While King Bhumibol Adulyadei has an untarnished reputation of service, his children, including the Crown Prince Maha Vajiralongkorn and Princess Chulabhorn Waliailak do not have untarnished reputations.

For all of these reasons, Thailand is at a critical juncture and needs the help of the United States.

However, in response to the military coup and the resulting oppressions in the country, the United States has had sanctions against Thailand since 2014. The sanctions include suspending more than $4.7 million of security-related assistance and cancelling training programs with the military and police.

The American government has said it will lift the sanctions after democracy is restored. But the government is sending mixed signals. Last month, the United States sent 3,600 troops to Thailand for a military show, the Cobra Gold. This military show supports the Thai generals who currently rule the country.

To help Thailand in its time of need, the United States should end the mixed signals and fully lift sanctions. This would be a sign of trust to help them through this tumultuous time. It would be a way to reach out and affirm our country’s longstanding relationship with Thailand. It is not a lot to ask for a long-time ally.

The United States has had allegiances with Thailand since the 1833 "Amnity and Commerce Treaty," which solidified positive approaches to political and trade agreements. The allegiance was further strengthened with the 1954 Manila security pact, which stipulated that the signatories uphold equal rights and self-determination among their citizens and that no aggression would be launched between the parties of this treaty.

Thailand was an important ally during the United States’ conflicts with Korea and Vietnam. In fact, during the Vietnam conflict and since, United States troops have enjoyed going to Thailand for rest and relaxation (R&R). Thai people have welcomed the raucous troops with friendliness and patience, understanding their need for fun ("sanuk"—a very important concept in Thai).
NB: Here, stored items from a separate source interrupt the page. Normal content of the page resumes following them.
-- ==== Sys2Proof/Machine/State.lean ====
section
/-! DEFINITION. The state of the Ixand as plain data: every register, table, queue, counter, mode and pin level the manual gives it,
and the queue of commands that wait. Dictionary objects that the manual gives no other home live in one object store (`objs`, R530);
what the manual describes as tables, queues, rasters or protocols has a typed home, and the objects that report it are read from there. -/
namespace Sys2Proof.Machine

/-! ## Faults and refusals -/

/-- No command stops the block: the manual gives every command an effect, a status or no effect (log entry 2). -/
inductive Fault where
  /-- Raised by nothing. Safe: no run ends in it. -/
  | none
  deriving DecidableEq, Repr

/-- A command the model gives no meaning. -/
inductive Refusal where
  /-- Raised by an arm of `exec` that has no meaning yet. Safe: the run stops. -/
  | notModelled (mnemonic : String)
  deriving DecidableEq, Repr

/-! ## Keyed tables -/

/-- A table keyed by a number; a key that is not listed reads as the table's default (given at the read). -/
abbrev Tab (α : Type) := List (Nat × α)

/-! ## Positions, owners and records -/

/-- A Sprocket position (R17). -/
structure Spos where
  frame : BitVec 32 := 0
  line : BitVec 16 := 0
  frac : BitVec 16 := 0
  deriving DecidableEq, Repr

/-- A Script Log record (R630); `detail` is the 12 bytes of DETAIL, little-endian, packed under R631. -/
structure LogRecord where
  code : Nat
  severity : Nat
  injected : Bool
  source : Nat
  spos : Spos
  dtime : Nat
  detail : Nat
  deriving DecidableEq, Repr

/-- A completion record (R314). `owner` is the owner code whose ring takes it. -/
structure Completion where
  owner : Nat
  queue : Nat
  tag : Nat
  status : Nat
  detail : Nat
  spos : Spos
  dtime : Nat
  phase : Bool
  deriving DecidableEq, Repr

/-- What leaves the block: answers, records, interrupts, messages and pulses, newest first in `State.io` (log entry 3). -/
inductive IoEvent where
  /-- The status that answers a write or a request (R8, R536). -/
  | status (who : Requester) (code : Nat)
  /-- The value that answers a read. -/
  | value (who : Requester) (code : Nat) (v : Nat)
  /-- A completion record written to its ring (R313). -/
  | completion (c : Completion)
  /-- An MSI-X vector raised on a window (R313, R567). -/
  | msix (owner : Nat) (vector : Nat)
  /-- A doorbell wake or interrupt of a mailbox register (R410, R414). -/
  | doorbell (mailbox : Nat) (bit : Nat)
  /-- A message of LDP sent on a channel (R543, R554): session slot, 8 + window, or 0x100 + transport where no session stands behind it. -/
  | ldp (channel : Nat) (message : List (BitVec 8))
  /-- A link command on a display port (R230, R233, R241): port and kind of command. -/
  | port (p : Nat) (what : Nat)
  /-- A PCIe error or completion with an error answer on a host port (R416, R510). -/
  | hostError (port : Nat) (code : Nat)
  /-- A block of a bus, its channels one after the other, to its TDM slots (R512) or its capture ring (R514). -/
  | audio (bus : Nat) (capture : Bool) (samples : List Int)
  /-- The bytes of a DMA transfer to host memory: owner, IO address, how many, and the bytes, little-endian (R311). -/
  | hostWrite (owner addr n v : Nat)
  /-- The status area of a stream, or of bus b as 64 + b: DEVICE_POS, BLOCK_SEQ, LOST, SPOS and DTIME (R509). -/
  | audioStatus (unit : Nat) (devicePos blockSeq lost : Nat) (pos : Spos) (time : Nat)
  /-- An interrupt line of a resource is raised, to Bittern's controller or the normal one (R431, R581). -/
  | irq (resource : Nat) (bittern : Bool)
  /-- An ARP, ICMP or discarded frame answer of a MAC (R564). -/
  | ethernet (mac : Nat) (what : Nat)
  deriving DecidableEq, Repr
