-- ==== Sys2Proof/Machine/ClockTree.lean ====
section
/-! DEFINITION. The clock tree and the power domains of gates (R577, R583, R588, R592), and the PROTECTED bits that follow from them (R394, R397). -/
namespace Sys2Proof.Machine

/-- What feeds a gate or a multiplexer: the RC oscillator, a PLL, a multiplexer or a gate. -/
inductive ClockSource where
  | rc
  | pll (n : Nat)
  | mux (x : Nat)
  | gate (g : Nat)
  deriving DecidableEq, Repr

/-- The parent of a gate (R588). -/
def gateParent (g : Nat) : ClockSource :=
  if g = 0 then .mux 2
  else if g = 1 then .gate 0
  else if g = 2 then .rc
  else if g = 3 then .mux 1
  else if g = 4 then .mux 0
  else if g = 5 then .gate 4
  else if g = 6 then .pll 9
  else if g = 7 then .mux 3
  else if g ≤ 13 then .gate 7
  else if g ≤ 37 then .gate (8 + (g - 14) / 4)
  else if g = 38 then .gate 4
  else if g ≤ 50 then .gate 38
  else if g ≤ 53 then .pll (5 + (g - 51))
  else if g ≤ 65 then .mux (7 + (g - 54))
  else if g = 66 then .gate 4
  else if g ≤ 68 then .mux (4 + (g - 67))
  else if g ≤ 76 then .gate (67 + (g - 69) / 4)
  else if g ≤ 85 then .gate 4
  else if g = 86 then .mux 6
  else if g ≤ 103 then .gate 86
  else if g ≤ 111 then .gate 4
  else if g ≤ 119 then .gate 1
  else .rc

/-- The power domain of a gate (R588), numbered as in R393. -/
def gateDomain (g : Nat) : Nat :=
  if g ≤ 1 then 1
  else if g = 2 then 0
  else if g ≤ 6 then 2
  else if g = 7 then 3
  else if g ≤ 13 then 3 + (g - 8)
  else if g ≤ 37 then 3 + (g - 14) / 4
  else if g ≤ 50 then 9
  else if g ≤ 65 then 10
  else if g = 66 then 11
  else if g ≤ 76 then 12
  else if g ≤ 82 then 13
  else if g ≤ 85 then 14
  else if g ≤ 103 then 15
  else if g ≤ 111 then 16
  else 1

/-- Gates that exist: 120 to 127 are reserved. -/
def gates : List Nat := List.range 120

/-- The gate that a multiplexer feeds (R583). -/
def muxGate (x : Nat) : Nat :=
  match x with
  | 0 => 4
  | 1 => 3
  | 2 => 0
  | 3 => 7
  | 4 => 67
  | 5 => 68
  | 6 => 86
  | _ => 54 + (x - 7)

/-- Input i of a multiplexer (R583), if it has one. -/
def muxInput (x i : Nat) : Option ClockSource :=
  if 7 ≤ x then (if i < 3 then some (.pll (5 + i)) else none)
  else if i = 0 then some .rc
  else if i = 1 then some (.pll (match x with | 0 => 0 | 1 => 1 | 2 => 0 | 3 => 2 | 4 => 3 | 5 => 4 | _ => 8))
  else none

/-- The gates above a gate, the nearest first (R588); four are the most there are. -/
def gateAncestors (g : Nat) : Nat → List Nat
  | 0 => []
  | n + 1 => match gateParent g with
    | .gate p => p :: gateAncestors p n
    | _ => []

/-- A gate with every gate below it. -/
def gateBelow (g : Nat) : List Nat := gates.filter (fun x => decide (x = g) || (gateAncestors x 4).contains g)

/-- The resources of the assignment table that a gate clocks, where R588 names them (log entry 34). -/
def gateResources (g : Nat) : List Nat :=
  if 81 ≤ g ∧ g ≤ 82 then [0x16 + (g - 81)]
  else if 83 ≤ g ∧ g ≤ 85 then [0x28 + (g - 83)]
  else if 87 ≤ g ∧ g ≤ 94 then [0x18 + (g - 87)]
  else if 95 ≤ g ∧ g ≤ 102 then [0x20 + (g - 95)]
  else if 104 ≤ g ∧ g ≤ 111 then [0x70 + (g - 104)]
  else if 112 ≤ g ∧ g ≤ 115 then [g - 112]
  else if g = 116 then [4, 5, 6, 7, 8]
  else if g = 117 then [9, 10, 11, 12, 13]
  else if g = 118 then [0x0E, 0x0F, 0x10, 0x11]
  else if g = 119 then [0x12, 0x13, 0x14, 0x15]
  else []

/-- Is an entry's OWNER BITTERN? -/
def ownedIn (table i : Nat) : Bool := bit (byteAt table i) 0

/-- Does a gate lie above a BITTERN gate or clock a BITTERN resource (R394)? -/
def gateProtects (table g : Nat) : Bool := (gateBelow g).any (fun x => ownedIn table (0x100 + x) || (gateResources x).any (ownedIn table))

/-- Does a domain hold a BITTERN gate or resource (R394)? -/
def domainProtects (table d : Nat) : Bool :=
  gates.any (fun g => decide (gateDomain g = d) && (ownedIn table (0x100 + g) || (gateResources g).any (ownedIn table)))

/-- Entries that hold an owner: all but mailboxes, the watermark and REEL_BITTERN_SLICES (R394). -/
def ownerEntries : List Nat :=
  List.range 0x2D ++ (List.range 0x20).map (fun i => 0x40 + i) ++ (List.range 0x18).map (fun i => 0x60 + i)
    ++ (List.range 17).map (fun i => 0x90 + i) ++ (List.range 120).map (fun i => 0x100 + i) ++ (List.range 256).map (fun i => 0x200 + i)

/-- The table with every PROTECTED bit computed (R397). -/
def withProtected (table : Nat) : Nat :=
  ownerEntries.foldl (fun (t : Nat) i =>
    let p := ownedIn table i
      || (Nat.ble 0x100 i && Nat.blt i 0x178 && gateProtects table (i - 0x100))
      || (Nat.ble 0x90 i && Nat.ble i 0xA0 && domainProtects table (i - 0x90))
    if p then setBytes t i 1 (byteAt t i ||| 4) else t) table

/-- The gates below a multiplexer. -/
def muxBelow (x : Nat) : List Nat := gateBelow (muxGate x)

/-- The multiplexers that a PLL can feed (R583). -/
def pllMuxes (n : Nat) : List Nat := (List.range 19).filter (fun x => [0, 1, 2].any (fun i => decide (muxInput x i = some (.pll n))))

/-- The gates below a PLL. -/
def pllBelow (n : Nat) : List Nat :=
  (pllMuxes n).flatMap muxBelow ++ (gates.filter (fun g => decide (gateParent g = .pll n))).flatMap gateBelow

end Sys2Proof.Machine
end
Today, the United States continues to designate Thailand a "major non-NATO ally.” Thailand has been a popular tourist destination, with-close to 70 million Americans visiting Thailand in 2013, before the coup. Increasingly, as my research documents, Thailand has also become a major industry for medical tourism for Americans, including for gender reassignment surgery (SRS or GRS), as it boasts excellent surgeons that cater to western clients at a fraction of the cost of medical treatments in the United States.

Not only is it right to help Thailand because of these connections, but helping Thailand now is also an investment for a safer future. The country used to be a democratic stronghold in the region but they are becoming more and more repressive; they are increasingly being compared to Burma despite their longstanding history of peace, stability, and economic growth. Currently, rules against speaking against the king have spread to the military, and Thai citizens have good reason to watch what they say. The recognition of our historical and continued alliance can help them continue to stay democratic.

Some may wonder, how can the United States lift the sanctions without making it seem like they’re condoning the current military rule? A clear endorsement of the United States’ belief that Thailand is headed towards democracy trumps the idea that lifting sanctions condemnations of military rule. The United States did not impose sanctions during the 2006 military coup that ousted former Prime Minister Thaksin Shinawatra, so another period of overlooking temporary military rule for democratic reform is in order.

Even though the United States does not need Thailand as much as before, Thailand still needs us. Being a good ally means helping when we don’t always need help back.

- Jilliana Enteen is assistant professor of Gender and Sexuality Studies and Asian American Studies at Northwestern University. She is a member of the Op-Ed Project’s Public Voices Fellowship at NU.